Infected pancreatic necrosis occurred more frequently in the carriers of the C/C CYP1A1 T>C (rs1048943) genotype than in the carriers of the G/G ABCB1 G>A (rs1045642) genotype (tab. 3).
Pancreatic pseudocysts were observed in the carriers of the C/C CYP1A1 T>C (rs1048943) and G/C CYP2E1 (rs3813867) genotypes more often than in the carriers of the G/G ABCB1 G>A rs1045642 genotype (tab. 4).
Peripancreatic necrosis was the most common complication of AP in the carriers of the C/C CYP1A1 T>C (rs1048943) genotype; it rarely occurred in the carriers of the G/G ABCB1 G>A (rs1045642) genotype(tab. 5).

DISCUSSION

Biotransformation is the enzyme-driven metabolic conversion of foreign compounds (xenobiotics) that can be broken down into 3 stages: activation, detoxication and clearance [21, 22]. A lot of enzymes participate in this process. The role of genes involved in xenobiotic biotransformation (CYP2E1 and CYP1A1) in promoting alcohol-induced pancreatitis and liver cirrhosis has been studied in Brazilian alcohol abusers; no association has been detected between these genes and pancreatitis [11].
It is known that cytochromes Р450 are involved in the bioactivation of polycyclic aromatic hydrocarbons. CYP1A1 is not found in healthy tissue; its expression is only induced by xenobiotics. The association between the C/C CYP1A1 T>C (rs1048943) genotype and the increased risk of AP established in this study suggests a change in the activity of the encoded enzyme and a rise in the concentration of underoxidized toxic metabolites that exert an aggressive effect on pancreatic tissue.

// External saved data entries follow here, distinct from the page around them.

-- ==== Sys2Proof/Tests/Slice0.lean ====
section
/-! SUPPORT. Tests: the ill-formed terms WellFormed refuses, every constructor's word as the spec's examples and formulas write it, one
step of each instruction with the values the spec's examples state, and for every statement with hypotheses a state
and operands that meet them. -/

namespace Sys2Proof.Tests.Slice0

open Sys2Proof Sys2Proof.Machine

/-! ### Small states -/

/-- State.reset with some physical registers set. -/
def regs (l : List (Nat × Word)) : State :=
  { State.reset with regs := l.foldl (fun r e => r.setIfInBounds e.1 e.2) State.reset.regs }

/-- The state after one step of the unit `w` at the PC, and the state itself where the step does not end in one. -/
def run1 (w : Word) (s : State) : State :=
  match step (s.withFetchWord 32 w.toNat) with
  | .next t => t
  | .fault _ => s
  | .refused _ => s

/-- The general register a field names under bank 0. -/
def x (s : State) (i : Nat) : Word := s.regs.getD (if i < 8 then i else 8 + i) 0

/-- The outcome is a next state. -/
def isNext (o : Result) : Bool :=
  match o with
  | .next _ => true
  | .fault _ => false
  | .refused _ => false

theorem exists_of_isNext {o : Result} (h : isNext o = true) : ∃ t, o = .next t := by
  cases o with
  | next t => exact ⟨t, rfl⟩
  | fault f => cases h
  | refused r => cases h

/-- The fault an outcome is, if it is one. -/
def faultOf (o : Result) : Option Fault :=
  match o with
  | .next _ => none
  | .fault f => some f
  | .refused _ => none

theorem eq_of_faultOf {o : Result} {f : Fault} (h : faultOf o = some f) : o = .fault f := by
  cases o with
  | next t => cases h
  | fault g => cases h; rfl
  | refused r => cases h

/-! ### WellFormed refuses what has no encoding of its own -/

theorem test_hint_without_field_refused : (Instr.hint 0#4 0#4).wf = false := by decide
theorem test_ld2w_odd_refused : (Instr.ld2w 1#4 2#4).wf = false := by decide
theorem test_st2w_odd_refused : (Instr.st2w 15#4 2#4).wf = false := by decide
theorem test_ld2wD_odd_refused : (Instr.ld2wD 3#4 2#4 8#16).wf = false := by decide
theorem test_st2wD_odd_refused : (Instr.st2wD 7#4 2#4 8#16).wf = false := by decide
theorem test_long_in_pair_refused : (FetchUnit.pair .leftFirst .rti .nop).wf = false := by decide
theorem test_long_in_right_half_refused : (FetchUnit.pair .rightFirst .nop .brk).wf = false := by decide
theorem test_short_as_long_refused : (FetchUnit.long .nop).wf = false := by decide
theorem test_ill_formed_half_refused : (FetchUnit.pair .leftFirst (.ld2w 1#4 2#4) .nop).wf = false := by decide

/-! ### Decoding: the words of the examples in 41_alu.md to 44_system.md -/

theorem test_decode_moves :
    decodeUnit 0x00248000#32 = .ok (.pair .leftFirst (.mv 1#4 2#4) .nop) ∧
    decodeUnit 0x00250000#32 = .ok (.pair .leftFirst (.not 1#4 2#4) .nop) ∧
    decodeUnit 0x00258000#32 = .ok (.pair .leftFirst (.neg 1#4 2#4) .nop) := by decide

theorem test_decode_arithmetic :
    decodeUnit 0x02240000#32 = .ok (.pair .leftFirst (.add 1#4 2#4) .nop) ∧
    decodeUnit 0x02248000#32 = .ok (.pair .leftFirst (.addc 1#4 2#4) .nop) ∧
    decodeUnit 0x02250000#32 = .ok (.pair .leftFirst (.sub 1#4 2#4) .nop) ∧
    decodeUnit 0x02258000#32 = .ok (.pair .leftFirst (.subb 1#4 2#4) .nop) ∧
    decodeUnit 0x04240000#32 = .ok (.pair .leftFirst (.and 1#4 2#4) .nop) ∧
    decodeUnit 0x04248000#32 = .ok (.pair .leftFirst (.or 1#4 2#4) .nop) ∧
    decodeUnit 0x04250000#32 = .ok (.pair .leftFirst (.xor 1#4 2#4) .nop) ∧
    decodeUnit 0x04258000#32 = .ok (.pair .leftFirst (.mul 1#4 2#4) .nop) := by decide

theorem test_decode_shifts_and_compares :
    decodeUnit 0x06240000#32 = .ok (.pair .leftFirst (.sll 1#4 2#4) .nop) ∧
    decodeUnit 0x06248000#32 = .ok (.pair .leftFirst (.srl 1#4 2#4) .nop) ∧
    decodeUnit 0x06250000#32 = .ok (.pair .leftFirst (.sra 1#4 2#4) .nop) ∧
    decodeUnit 0x08240000#32 = .ok (.pair .leftFirst (.cmpeq 1#4 2#4) .nop) ∧
    decodeUnit 0x08248000#32 = .ok (.pair .leftFirst (.cmplt 1#4 2#4) .nop) ∧
    decodeUnit 0x08250000#32 = .ok (.pair .leftFirst (.cmpltu 1#4 2#4) .nop) := by decide

theorem test_decode_short_immediates :
    decodeUnit 0x0A3F8000#32 = .ok (.pair .leftFirst (.addi 1#4 63#6) .nop) ∧
    decodeUnit 0x0C300000#32 = .ok (.pair .leftFirst (.ldi 1#4 32#6) .nop) ∧
    decodeUnit 0x0E220000#32 = .ok (.pair .leftFirst (.slli 1#4 4#5) .nop) ∧
    decodeUnit 0x10220000#32 = .ok (.pair .leftFirst (.srli 1#4 4#5) .nop) ∧
    decodeUnit 0x12220000#32 = .ok (.pair .leftFirst (.srai 1#4 4#5) .nop) ∧
    decodeUnit 0x14228000#32 = .ok (.pair .leftFirst (.cmpeqi 1#4 5#6) .nop) ∧
    decodeUnit 0x163F8000#32 = .ok (.pair .leftFirst (.cmplti 1#4 63#6) .nop) := by decide

theorem test_decode_short_loads_and_stores :
    decodeUnit 0x18240000#32 = .ok (.pair .leftFirst (.ldb 1#4 2#4) .nop) ∧
    decodeUnit 0x18248000#32 = .ok (.pair .leftFirst (.ldbu 1#4 2#4) .nop) ∧
    decodeUnit 0x18250000#32 = .ok (.pair .leftFirst (.ldh 1#4 2#4) .nop) ∧
    decodeUnit 0x18258000#32 = .ok (.pair .leftFirst (.ldhu 1#4 2#4) .nop) ∧
    decodeUnit 0x1A240000#32 = .ok (.pair .leftFirst (.ldw 1#4 2#4) .nop) ∧
    decodeUnit 0x1A468000#32 = .ok (.pair .leftFirst (.ld2w 2#4 3#4) .nop) ∧
    decodeUnit 0x1C240000#32 = .ok (.pair .leftFirst (.stb 1#4 2#4) .nop) ∧
    decodeUnit 0x1C248000#32 = .ok (.pair .leftFirst (.sth 1#4 2#4) .nop) ∧
    decodeUnit 0x1C250000#32 = .ok (.pair .leftFirst (.stw 1#4 2#4) .nop) ∧
    decodeUnit 0x1C478000#32 = .ok (.pair .leftFirst (.st2w 2#4 3#4) .nop) := by decide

The role of CYP2E1 polymorphisms in the development of acute pancreatitis has not been studied before, but there are reports suggesting that the minor allele of this gene might be protective against methanol poisoning [23]. In our study, AP was more often observed in the carriers of the G/C CYP2E1 (rs3813867) genotype, but if the total duration of alcohol abuse was less than 10 years, the carriers of the G/C–C/C CYP2E1 G>C (rs3813867) genotypes were more resistant to the harmful effects of alcohol and rarely developed AP.

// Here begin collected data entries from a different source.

-- ==== Sys2Proof/Syntax.lean ====
section
/-! DEFINITION. The instructions: one constructor per row of the opcode table, named by the row's mnemonic and its
encoding format. Operands are the encoded fields at their exact widths, the pieces of a split immediate joined
(R270); register operands are virtual register numbers (R255); hint fields are kept, so that no encoded bit that
has a name is lost. Immediates stay as encoded: `Machine/Operands.lean` turns them into values. -/

namespace Sys2Proof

The ABCB1 gene codes for P-glycoprotein; it is an efflux transporter that participates in the clearance of xenobiotics, preventing their accumulation in a person’s organs and tissues [24]. Research into the contribution of the ABCB1 rs1045642 polymorphism to the development of arterial hypertension and the evaluation of amlodipine-based therapy outcomes in different populations [25–27] have demonstrated a high antihypertensive effect in TT carriers; the researchers explained this effect by a decline in ABCB1 expression. The same research team reported a link between the TT genotype and the high risk of hemorrhagic complications in patients undergoing dabigatran therapy after knee replacement surgery. Our findings demonstrate that reduced ABCB1 expression negatively affects the ability of the body to detoxify alcohol and increases the risk of AP in the carriers of the A allele.

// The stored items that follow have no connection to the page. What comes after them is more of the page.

-- ==== Sys2Proof/Decode.lean ====
section
/-! DEFINITION. From bits to instructions and back, format by format (R250-R271, R330-R530).

The decoder is total: a slot is an instruction, or one of the two classes of unused encodings of R258 (D40).
A format's decoder reads the format's opcode and extension fields, in the order of its diagram, and names the row
of the opcode table they select. `noncomputable` here and in the definitions built on it: Lean's compiler has no
run-time tag for a constructor past number 244 (log entry 3); the kernel evaluates them all the same. -/

namespace Sys2Proof

/-- What a slot holds (R258, D40): an instruction; an encoding that always raises an Illegal Operation fault; or one
that raises it when the predicate register named by bits 5:0 is 1, and else executes as a nop. -/
inductive SlotDecode where
  | instr (i : Instr)
  | reserved
  | reservedIfQp (qp : BitVec 6)
deriving DecidableEq, Repr

/-- The words of an encoded instruction: its type, the L slot (0 but for X-unit instructions) and its own slot. -/
structure SlotWords where
  unit : InstrUnit
  long : Slot
  slot : Slot
deriving DecidableEq, Repr

/-- R260: an instruction with a constant-0 field, when that field is as it must be; else R258's third class. Where the
constant 0 stands in bits 5:0 (B2, B8, M25) the fault "may or may not depend on the PR addressed by those bits": it does
(DESIGN CHOICE, log entry 10). -/
def zeroChecked {n : Nat} (field : BitVec n) (w : Slot) (i : Instr) : SlotDecode :=
  if field = 0 then .instr i else .reservedIfQp (fld w 0 6)

/-- Format A1 (R331): op 40:37, x2a 35:34, ve 33, x4 32:29, x2b 28:27. -/
noncomputable def decodeA1 (w : Slot) : Option SlotDecode :=
  match (fld w 37 4).toNat, (fld w 34 2).toNat, (fld w 33 1).toNat, (fld w 29 4).toNat, (fld w 27 2).toNat with
  | 0x8, 0, 0, 0x0, 0 => some (.instr (.addA1 (fld w 0 6) (fld w 6 7) (fld w 13 7) (fld w 20 7)))
  | 0x8, 0, 0, 0x0, 1 => some (.instr (.addPlus1A1 (fld w 0 6) (fld w 6 7) (fld w 13 7) (fld w 20 7)))
  | 0x8, 0, 0, 0x1, 1 => some (.instr (.subA1 (fld w 0 6) (fld w 6 7) (fld w 13 7) (fld w 20 7)))
  | 0x8, 0, 0, 0x1, 0 => some (.instr (.subMinus1A1 (fld w 0 6) (fld w 6 7) (fld w 13 7) (fld w 20 7)))
  | 0x8, 0, 0, 0x2, 0 => some (.instr (.addp4A1 (fld w 0 6) (fld w 6 7) (fld w 13 7) (fld w 20 7)))
  | 0x8, 0, 0, 0x3, 0 => some (.instr (.andA1 (fld w 0 6) (fld w 6 7) (fld w 13 7) (fld w 20 7)))
  | 0x8, 0, 0, 0x3, 1 => some (.instr (.andcmA1 (fld w 0 6) (fld w 6 7) (fld w 13 7) (fld w 20 7)))
  | 0x8, 0, 0, 0x3, 2 => some (.instr (.orA1 (fld w 0 6) (fld w 6 7) (fld w 13 7) (fld w 20 7)))
  | 0x8, 0, 0, 0x3, 3 => some (.instr (.xorA1 (fld w 0 6) (fld w 6 7) (fld w 13 7) (fld w 20 7)))
  | _, _, _, _, _ => none

/-- Format A2 (R332): op 40:37, x2a 35:34, ve 33, x4 32:29. -/
noncomputable def decodeA2 (w : Slot) : Option SlotDecode :=
  match (fld w 37 4).toNat, (fld w 34 2).toNat, (fld w 33 1).toNat, (fld w 29 4).toNat with
  | 0x8, 0, 0, 0x4 => some (.instr (.shladdA2 (fld w 0 6) (fld w 6 7) (fld w 13 7) (fld w 20 7) (fld w 27 2)))
  | 0x8, 0, 0, 0x6 => some (.instr (.shladdp4A2 (fld w 0 6) (fld w 6 7) (fld w 13 7) (fld w 20 7) (fld w 27 2)))
  | _, _, _, _ => none

/-- Format A3 (R333): op 40:37, x2a 35:34, ve 33, x4 32:29, x2b 28:27. -/
noncomputable def decodeA3 (w : Slot) : Option SlotDecode :=
  match (fld w 37 4).toNat, (fld w 34 2).toNat, (fld w 33 1).toNat, (fld w 29 4).toNat, (fld w 27 2).toNat with
  | 0x8, 0, 0, 0x9, 1 => some (.instr (.subA3 (fld w 0 6) (fld w 6 7) (fld w 20 7) (fld w 36 1 ++ fld w 13 7)))
  | 0x8, 0, 0, 0xb, 0 => some (.instr (.andA3 (fld w 0 6) (fld w 6 7) (fld w 20 7) (fld w 36 1 ++ fld w 13 7)))
  | 0x8, 0, 0, 0xb, 1 => some (.instr (.andcmA3 (fld w 0 6) (fld w 6 7) (fld w 20 7) (fld w 36 1 ++ fld w 13 7)))
  | 0x8, 0, 0, 0xb, 2 => some (.instr (.orA3 (fld w 0 6) (fld w 6 7) (fld w 20 7) (fld w 36 1 ++ fld w 13 7)))
  | 0x8, 0, 0, 0xb, 3 => some (.instr (.xorA3 (fld w 0 6) (fld w 6 7) (fld w 20 7) (fld w 36 1 ++ fld w 13 7)))
  | _, _, _, _, _ => none

/-- Format A4 (R334): op 40:37, x2a 35:34, ve 33. -/
noncomputable def decodeA4 (w : Slot) : Option SlotDecode :=
  match (fld w 37 4).toNat, (fld w 34 2).toNat, (fld w 33 1).toNat with
  | 0x8, 2, 0 => some (.instr (.addsA4 (fld w 0 6) (fld w 6 7) (fld w 20 7) (fld w 36 1 ++ fld w 27 6 ++ fld w 13 7)))
  | 0x8, 3, 0 => some (.instr (.addp4A4 (fld w 0 6) (fld w 6 7) (fld w 20 7) (fld w 36 1 ++ fld w 27 6 ++ fld w 13 7)))
  | _, _, _ => none

/-- Format A5 (R335): op 40:37. -/
noncomputable def decodeA5 (w : Slot) : Option SlotDecode :=
  match (fld w 37 4).toNat with
  | 0x9 => some (.instr (.addlA5 (fld w 0 6) (fld w 6 7) (fld w 20 2) (fld w 36 1 ++ fld w 22 5 ++ fld w 27 9 ++ fld w 13 7)))
  | _ => none

/-- Format A6 (R337): op 40:37, tb 36, x2 35:34, ta 33, c 12. -/
noncomputable def decodeA6 (w : Slot) : Option SlotDecode :=
  match (fld w 37 4).toNat, (fld w 36 1).toNat, (fld w 34 2).toNat, (fld w 33 1).toNat, (fld w 12 1).toNat with
  | 0xc, 0, 0, 0, 0 => some (.instr (.cmpLtA6 (fld w 0 6) (fld w 6 6) (fld w 27 6) (fld w 13 7) (fld w 20 7)))
  | 0xd, 0, 0, 0, 0 => some (.instr (.cmpLtuA6 (fld w 0 6) (fld w 6 6) (fld w 27 6) (fld w 13 7) (fld w 20 7)))
  | 0xe, 0, 0, 0, 0 => some (.instr (.cmpEqA6 (fld w 0 6) (fld w 6 6) (fld w 27 6) (fld w 13 7) (fld w 20 7)))
  | 0xc, 0, 0, 0, 1 => some (.instr (.cmpLtUncA6 (fld w 0 6) (fld w 6 6) (fld w 27 6) (fld w 13 7) (fld w 20 7)))
  | 0xd, 0, 0, 0, 1 => some (.instr (.cmpLtuUncA6 (fld w 0 6) (fld w 6 6) (fld w 27 6) (fld w 13 7) (fld w 20 7)))
  | 0xe, 0, 0, 0, 1 => some (.instr (.cmpEqUncA6 (fld w 0 6) (fld w 6 6) (fld w 27 6) (fld w 13 7) (fld w 20 7)))
  | 0xc, 0, 0, 1, 0 => some (.instr (.cmpEqAndA6 (fld w 0 6) (fld w 6 6) (fld w 27 6) (fld w 13 7) (fld w 20 7)))
  | 0xd, 0, 0, 1, 0 => some (.instr (.cmpEqOrA6 (fld w 0 6) (fld w 6 6) (fld w 27 6) (fld w 13 7) (fld w 20 7)))
  | 0xe, 0, 0, 1, 0 => some (.instr (.cmpEqOrAndcmA6 (fld w 0 6) (fld w 6 6) (fld w 27 6) (fld w 13 7) (fld w 20 7)))
  | 0xc, 0, 0, 1, 1 => some (.instr (.cmpNeAndA6 (fld w 0 6) (fld w 6 6) (fld w 27 6) (fld w 13 7) (fld w 20 7)))
  | 0xd, 0, 0, 1, 1 => some (.instr (.cmpNeOrA6 (fld w 0 6) (fld w 6 6) (fld w 27 6) (fld w 13 7) (fld w 20 7)))
  | 0xe, 0, 0, 1, 1 => some (.instr (.cmpNeOrAndcmA6 (fld w 0 6) (fld w 6 6) (fld w 27 6) (fld w 13 7) (fld w 20 7)))
  | 0xc, 0, 1, 0, 0 => some (.instr (.cmp4LtA6 (fld w 0 6) (fld w 6 6) (fld w 27 6) (fld w 13 7) (fld w 20 7)))
  | 0xd, 0, 1, 0, 0 => some (.instr (.cmp4LtuA6 (fld w 0 6) (fld w 6 6) (fld w 27 6) (fld w 13 7) (fld w 20 7)))
  | 0xe, 0, 1, 0, 0 => some (.instr (.cmp4EqA6 (fld w 0 6) (fld w 6 6) (fld w 27 6) (fld w 13 7) (fld w 20 7)))
  | 0xc, 0, 1, 0, 1 => some (.instr (.cmp4LtUncA6 (fld w 0 6) (fld w 6 6) (fld w 27 6) (fld w 13 7) (fld w 20 7)))
  | 0xd, 0, 1, 0, 1 => some (.instr (.cmp4LtuUncA6 (fld w 0 6) (fld w 6 6) (fld w 27 6) (fld w 13 7) (fld w 20 7)))
  | 0xe, 0, 1, 0, 1 => some (.instr (.cmp4EqUncA6 (fld w 0 6) (fld w 6 6) (fld w 27 6) (fld w 13 7) (fld w 20 7)))
  | 0xc, 0, 1, 1, 0 => some (.instr (.cmp4EqAndA6 (fld w 0 6) (fld w 6 6) (fld w 27 6) (fld w 13 7) (fld w 20 7)))
  | 0xd, 0, 1, 1, 0 => some (.instr (.cmp4EqOrA6 (fld w 0 6) (fld w 6 6) (fld w 27 6) (fld w 13 7) (fld w 20 7)))
  | 0xe, 0, 1, 1, 0 => some (.instr (.cmp4EqOrAndcmA6 (fld w 0 6) (fld w 6 6) (fld w 27 6) (fld w 13 7) (fld w 20 7)))
  | 0xc, 0, 1, 1, 1 => some (.instr (.cmp4NeAndA6 (fld w 0 6) (fld w 6 6) (fld w 27 6) (fld w 13 7) (fld w 20 7)))
  | 0xd, 0, 1, 1, 1 => some (.instr (.cmp4NeOrA6 (fld w 0 6) (fld w 6 6) (fld w 27 6) (fld w 13 7) (fld w 20 7)))
  | 0xe, 0, 1, 1, 1 => some (.instr (.cmp4NeOrAndcmA6 (fld w 0 6) (fld w 6 6) (fld w 27 6) (fld w 13 7) (fld w 20 7)))
  | _, _, _, _, _ => none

On the whole, a milder course of AP was typical for the carriers of the G/G ABCB1 G>A (rs1045642) genotype; a more severe course was characteristic of the carriers of the C/C CYP1A1 T>C (rs1048943) genotype.

CONCLUSIONS

This study aimed at assessing the contribution of SNPs of some xenobiotic biotransformation genes to the development of AP in the residents of Kursk region has detected a few associations between the studied genotypes and the risk for AP /its complications, as well as established the trigger effect of the risk factors on the disease in the carriers of certain genotypes. Based on the analysis of genetic factors, including polymorphic variants of the genes coding for xenobiotic biotransformation enzymes, one can predict the risk of AP and the severity of its clinical course. This opens new opportunities for early diagnosis and timely prevention of the disease. Research into genetic polymorphisms might help to predict the outcomes of the disease and develop personalized approaches to its treatment and prevention.